--- DATA SHOWN ---

-- ==== Sys2Proof/Laws/PerInstr.lean ====
section
/-! SUPPORT. The family `Words`, constructor by constructor: decoding the words of a core instruction gives it back. -/

set_option Elab.async false

namespace Sys2Proof.Laws.Words
open Sys2Proof Machine

set_option linter.unusedSimpArgs false

/-- Decoding the words of instruction `i` gives `i` back; the word after a one-word instruction does not matter, and a store
is given the surroundings it meets. -/
def Statement (i : Instr) : Prop := ∀ (e : CoreWord) (x : Word) (env : WriteEnv), encodeCore i = some e →
  (∀ c g p m o v, i = .st c g p m o v → v = env) → decodeCore e.core e.word (e.second.getD x) env = some i

/-- A command without words has nothing to decode. -/
theorem statement_none (i : Instr) (h : encodeCore i = none) : Statement i := by
  intro e x env he _
  rw [h] at he
  cases he

theorem registerWrite (addr data env) : Statement (.registerWrite addr data env) := statement_none _ rfl
theorem mirrorWrite (addr data) : Statement (.mirrorWrite addr data) := statement_none _ rfl
theorem domainClockGood (d) : Statement (.domainClockGood d) := statement_none _ rfl
theorem clkNotReady (block) : Statement (.clkNotReady block) := statement_none _ rfl
theorem tickWrap : Statement (.tickWrap) := statement_none _ rfl
theorem anchorCommit : Statement (.anchorCommit) := statement_none _ rfl
theorem anchorRecordsEmitted : Statement (.anchorRecordsEmitted) := statement_none _ rfl
theorem rangeSyncEdge (edge frac) : Statement (.rangeSyncEdge edge frac) := statement_none _ rfl
theorem syncDeferred : Statement (.syncDeferred) := statement_none _ rfl
theorem syncOutPulseEnd : Statement (.syncOutPulseEnd) := statement_none _ rfl
theorem rangeArm : Statement (.rangeArm) := statement_none _ rfl
theorem rangeDisarm : Statement (.rangeDisarm) := statement_none _ rfl
theorem rangeLoadWrite (value) : Statement (.rangeLoadWrite value) := statement_none _ rfl
theorem queueEntryWrite (bufferFull) : Statement (.queueEntryWrite bufferFull) := statement_none _ rfl
theorem qrdWrite (core q value) : Statement (.qrdWrite core q value) := statement_none _ rfl
theorem post (core addr) : Statement (.post core addr) := statement_none _ rfl
theorem postCopied (core) : Statement (.postCopied core) := statement_none _ rfl
theorem beaconFault (core code addr) : Statement (.beaconFault core code addr) := statement_none _ rfl
theorem beaconHang (core) : Statement (.beaconHang core) := statement_none _ rfl
theorem beaconRestart (core) : Statement (.beaconRestart core) := statement_none _ rfl
theorem bcnRun (mask) : Statement (.bcnRun mask) := statement_none _ rfl
theorem bcnHalt (mask) : Statement (.bcnHalt mask) := statement_none _ rfl
theorem bcnWdogWrite (core data) : Statement (.bcnWdogWrite core data) := statement_none _ rfl
theorem queueCfgWrite (core q slots data) : Statement (.queueCfgWrite core q slots data) := statement_none _ rfl
theorem keeperTrap (code addr) : Statement (.keeperTrap code addr) := statement_none _ rfl
theorem kprWdtExpire : Statement (.kprWdtExpire) := statement_none _ rfl
theorem wdtCtrlWrite (data) : Statement (.wdtCtrlWrite data) := statement_none _ rfl
theorem wdtKick (data) : Statement (.wdtKick data) := statement_none _ rfl
theorem kprHalt : Statement (.kprHalt) := statement_none _ rfl
theorem kprResume : Statement (.kprResume) := statement_none _ rfl
theorem kprRestart : Statement (.kprRestart) := statement_none _ rfl
theorem keeperRestartDone : Statement (.keeperRestartDone) := statement_none _ rfl
theorem mboxDbRing : Statement (.mboxDbRing) := statement_none _ rfl
theorem mboxOut7Write (data) : Statement (.mboxOut7Write data) := statement_none _ rfl
theorem loadGo (data) : Statement (.loadGo data) := statement_none _ rfl
theorem imageLoadDone (source) : Statement (.imageLoadDone source) := statement_none _ rfl
theorem illegalInstruction (core word second) : Statement (.illegalInstruction core word second) := statement_none _ rfl
theorem nop (core) : Statement (.nop core) := by
  intro e x v h hv
  rw [decode_class0 core 0x0 false _ _ _ _ h rfl (by decide)]
  rfl

theorem add (core sat gd ga gb) : Statement (.add core sat gd ga gb) := by
  intro e x v h hv
  rw [decode_class0 core 0x1 sat _ _ _ _ h rfl (by decide)]
  rw [decodeScalar.eq_2, given]
  simp (disch := decide) only [fieldAt_pack, flagAt_pack, zeroAt_pack, regG_pack, regV_pack, regX_pack, regA_pack, part_head, part_tail, toFin2, toFin3, toFin4, toFin5, bit_one, List.cons_append, List.nil_append, decide_true, if_true, BitVec.ofNat_toNat, BitVec.setWidth_eq, Nat.reduceSub, BitVec.ofNat_eq_ofNat, Bool.and_self, Bool.not_false, Bool.not_true, BitVec.reduceEq, decide_false, Option.getD_some, if_false, Bool.false_eq_true]

theorem sub (core sat gd ga gb) : Statement (.sub core sat gd ga gb) := by
  intro e x v h hv
  rw [decode_class0 core 0x2 sat _ _ _ _ h rfl (by decide)]
  rw [decodeScalar.eq_3, given]
  simp (disch := decide) only [fieldAt_pack, flagAt_pack, zeroAt_pack, regG_pack, regV_pack, regX_pack, regA_pack, part_head, part_tail, toFin2, toFin3, toFin4, toFin5, bit_one, List.cons_append, List.nil_append, decide_true, if_true, BitVec.ofNat_toNat, BitVec.setWidth_eq, Nat.reduceSub, BitVec.ofNat_eq_ofNat, Bool.and_self, Bool.not_false, Bool.not_true, BitVec.reduceEq, decide_false, Option.getD_some, if_false, Bool.false_eq_true]

theorem mul (core sat gd ga gb) : Statement (.mul core sat gd ga gb) := by
  intro e x v h hv
  rw [decode_class0 core 0x3 sat _ _ _ _ h rfl (by decide)]
  rw [decodeScalar.eq_4, given]
  simp (disch := decide) only [fieldAt_pack, flagAt_pack, zeroAt_pack, regG_pack, regV_pack, regX_pack, regA_pack, part_head, part_tail, toFin2, toFin3, toFin4, toFin5, bit_one, List.cons_append, List.nil_append, decide_true, if_true, BitVec.ofNat_toNat, BitVec.setWidth_eq, Nat.reduceSub, BitVec.ofNat_eq_ofNat, Bool.and_self, Bool.not_false, Bool.not_true, BitVec.reduceEq, decide_false, Option.getD_some, if_false, Bool.false_eq_true]

theorem mulh (core gd ga gb) : Statement (.mulh core gd ga gb) := by
  intro e x v h hv
  rw [decode_class0 core 0x4 false _ _ _ _ h rfl (by decide)]
  rw [decodeScalar.eq_5, given]
  simp (disch := decide) only [fieldAt_pack, flagAt_pack, zeroAt_pack, regG_pack, regV_pack, regX_pack, regA_pack, part_head, part_tail, toFin2, toFin3, toFin4, toFin5, bit_one, List.cons_append, List.nil_append, decide_true, if_true, BitVec.ofNat_toNat, BitVec.setWidth_eq, Nat.reduceSub, BitVec.ofNat_eq_ofNat, Bool.and_self, Bool.not_false, Bool.not_true, BitVec.reduceEq, decide_false, Option.getD_some, if_false, Bool.false_eq_true]

theorem and (core gd ga gb) : Statement (.and core gd ga gb) := by
  intro e x v h hv
  rw [decode_class0 core 0x5 false _ _ _ _ h rfl (by decide)]
  rw [decodeScalar.eq_6, given]
  simp (disch := decide) only [fieldAt_pack, flagAt_pack, zeroAt_pack, regG_pack, regV_pack, regX_pack, regA_pack, part_head, part_tail, toFin2, toFin3, toFin4, toFin5, bit_one, List.cons_append, List.nil_append, decide_true, if_true, BitVec.ofNat_toNat, BitVec.setWidth_eq, Nat.reduceSub, BitVec.ofNat_eq_ofNat, Bool.and_self, Bool.not_false, Bool.not_true, BitVec.reduceEq, decide_false, Option.getD_some, if_false, Bool.false_eq_true]

theorem or (core gd ga gb) : Statement (.or core gd ga gb) := by
  intro e x v h hv
  rw [decode_class0 core 0x6 false _ _ _ _ h rfl (by decide)]
  rw [decodeScalar.eq_7, given]
  simp (disch := decide) only [fieldAt_pack, flagAt_pack, zeroAt_pack, regG_pack, regV_pack, regX_pack, regA_pack, part_head, part_tail, toFin2, toFin3, toFin4, toFin5, bit_one, List.cons_append, List.nil_append, decide_true, if_true, BitVec.ofNat_toNat, BitVec.setWidth_eq, Nat.reduceSub, BitVec.ofNat_eq_ofNat, Bool.and_self, Bool.not_false, Bool.not_true, BitVec.reduceEq, decide_false, Option.getD_some, if_false, Bool.false_eq_true]

theorem xor (core gd ga gb) : Statement (.xor core gd ga gb) := by
  intro e x v h hv
  rw [decode_class0 core 0x7 false _ _ _ _ h rfl (by decide)]
  rw [decodeScalar.eq_8, given]
  simp (disch := decide) only [fieldAt_pack, flagAt_pack, zeroAt_pack, regG_pack, regV_pack, regX_pack, regA_pack, part_head, part_tail, toFin2, toFin3, toFin4, toFin5, bit_one, List.cons_append, List.nil_append, decide_true, if_true, BitVec.ofNat_toNat, BitVec.setWidth_eq, Nat.reduceSub, BitVec.ofNat_eq_ofNat, Bool.and_self, Bool.not_false, Bool.not_true, BitVec.reduceEq, decide_false, Option.getD_some, if_false, Bool.false_eq_true]

theorem sll (core sat gd ga gb) : Statement (.sll core sat gd ga gb) := by
  intro e x v h hv
  rw [decode_class0 core 0x8 sat _ _ _ _ h rfl (by decide)]
  rw [decodeScalar.eq_9, given]
  simp (disch := decide) only [fieldAt_pack, flagAt_pack, zeroAt_pack, regG_pack, regV_pack, regX_pack, regA_pack, part_head, part_tail, toFin2, toFin3, toFin4, toFin5, bit_one, List.cons_append, List.nil_append, decide_true, if_true, BitVec.ofNat_toNat, BitVec.setWidth_eq, Nat.reduceSub, BitVec.ofNat_eq_ofNat, Bool.and_self, Bool.not_false, Bool.not_true, BitVec.reduceEq, decide_false, Option.getD_some, if_false, Bool.false_eq_true]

---

• _WHAT NEEDS TO BE DONE_:
Start with the line above that contains "theorem bcnWdogWrite (core" and end with the line that contains "rw [decodeScalar.eq_2, given]". Write out those lines exactly, and only those.

• _REPLY TO THE TASK_:
theorem bcnWdogWrite (core data) : Statement (.bcnWdogWrite core data) := statement_none _ rfl
theorem queueCfgWrite (core q slots data) : Statement (.queueCfgWrite core q slots data) := statement_none _ rfl
theorem keeperTrap (code addr) : Statement (.keeperTrap code addr) := statement_none _ rfl
theorem kprWdtExpire : Statement (.kprWdtExpire) := statement_none _ rfl
theorem wdtCtrlWrite (data) : Statement (.wdtCtrlWrite data) := statement_none _ rfl
theorem wdtKick (data) : Statement (.wdtKick data) := statement_none _ rfl
theorem kprHalt : Statement (.kprHalt) := statement_none _ rfl
theorem kprResume : Statement (.kprResume) := statement_none _ rfl
theorem kprRestart : Statement (.kprRestart) := statement_none _ rfl
theorem keeperRestartDone : Statement (.keeperRestartDone) := statement_none _ rfl
theorem mboxDbRing : Statement (.mboxDbRing) := statement_none _ rfl
theorem mboxOut7Write (data) : Statement (.mboxOut7Write data) := statement_none _ rfl
theorem loadGo (data) : Statement (.loadGo data) := statement_none _ rfl
theorem imageLoadDone (source) : Statement (.imageLoadDone source) := statement_none _ rfl
theorem illegalInstruction (core word second) : Statement (.illegalInstruction core word second) := statement_none _ rfl
theorem nop (core) : Statement (.nop core) := by
  intro e x v h hv
  rw [decode_class0 core 0x0 false _ _ _ _ h rfl (by decide)]
  rfl

theorem add (core sat gd ga gb) : Statement (.add core sat gd ga gb) := by
  intro e x v h hv
  rw [decode_class0 core 0x1 sat _ _ _ _ h rfl (by decide)]
  rw [decodeScalar.eq_2, given]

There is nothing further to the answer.